**Work to complete**
Count up the lines below that hold "wordAddress", then give that count by itself.

*** Records for the task ***

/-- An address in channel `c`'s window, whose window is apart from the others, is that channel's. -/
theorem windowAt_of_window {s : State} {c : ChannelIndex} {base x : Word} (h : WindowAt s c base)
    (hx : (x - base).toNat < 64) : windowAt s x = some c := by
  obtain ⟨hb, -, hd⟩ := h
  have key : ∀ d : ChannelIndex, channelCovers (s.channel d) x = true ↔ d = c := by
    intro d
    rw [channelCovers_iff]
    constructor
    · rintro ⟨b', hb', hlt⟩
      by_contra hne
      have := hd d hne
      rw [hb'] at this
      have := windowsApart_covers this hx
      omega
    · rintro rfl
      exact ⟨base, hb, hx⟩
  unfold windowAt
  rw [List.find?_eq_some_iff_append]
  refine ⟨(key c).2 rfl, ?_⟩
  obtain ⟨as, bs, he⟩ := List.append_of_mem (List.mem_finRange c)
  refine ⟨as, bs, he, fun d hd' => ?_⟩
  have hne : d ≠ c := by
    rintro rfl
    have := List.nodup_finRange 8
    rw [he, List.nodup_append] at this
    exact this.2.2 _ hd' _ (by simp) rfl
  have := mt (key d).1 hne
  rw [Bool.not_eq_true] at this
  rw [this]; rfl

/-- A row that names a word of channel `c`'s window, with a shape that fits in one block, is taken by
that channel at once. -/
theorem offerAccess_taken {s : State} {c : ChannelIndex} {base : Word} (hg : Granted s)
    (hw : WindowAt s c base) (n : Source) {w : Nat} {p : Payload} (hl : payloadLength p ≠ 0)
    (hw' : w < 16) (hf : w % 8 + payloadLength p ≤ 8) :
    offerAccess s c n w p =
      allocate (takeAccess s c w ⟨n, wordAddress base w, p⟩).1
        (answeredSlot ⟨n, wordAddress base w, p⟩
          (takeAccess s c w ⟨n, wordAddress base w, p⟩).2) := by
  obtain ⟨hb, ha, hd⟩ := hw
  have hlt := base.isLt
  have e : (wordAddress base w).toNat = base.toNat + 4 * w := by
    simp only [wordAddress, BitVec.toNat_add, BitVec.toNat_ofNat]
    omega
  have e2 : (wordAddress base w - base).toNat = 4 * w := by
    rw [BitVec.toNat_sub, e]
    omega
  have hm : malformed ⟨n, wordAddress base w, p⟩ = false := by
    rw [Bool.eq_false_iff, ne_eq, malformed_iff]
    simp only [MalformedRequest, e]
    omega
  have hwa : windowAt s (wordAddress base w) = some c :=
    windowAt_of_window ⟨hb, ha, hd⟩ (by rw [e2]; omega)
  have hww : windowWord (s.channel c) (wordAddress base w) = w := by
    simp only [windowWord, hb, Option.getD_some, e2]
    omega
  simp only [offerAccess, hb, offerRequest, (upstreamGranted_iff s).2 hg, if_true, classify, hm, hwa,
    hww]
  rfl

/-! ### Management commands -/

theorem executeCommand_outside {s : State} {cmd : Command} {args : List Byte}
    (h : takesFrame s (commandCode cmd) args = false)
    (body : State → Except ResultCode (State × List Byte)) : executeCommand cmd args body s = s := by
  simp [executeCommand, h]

***

**Output below**
9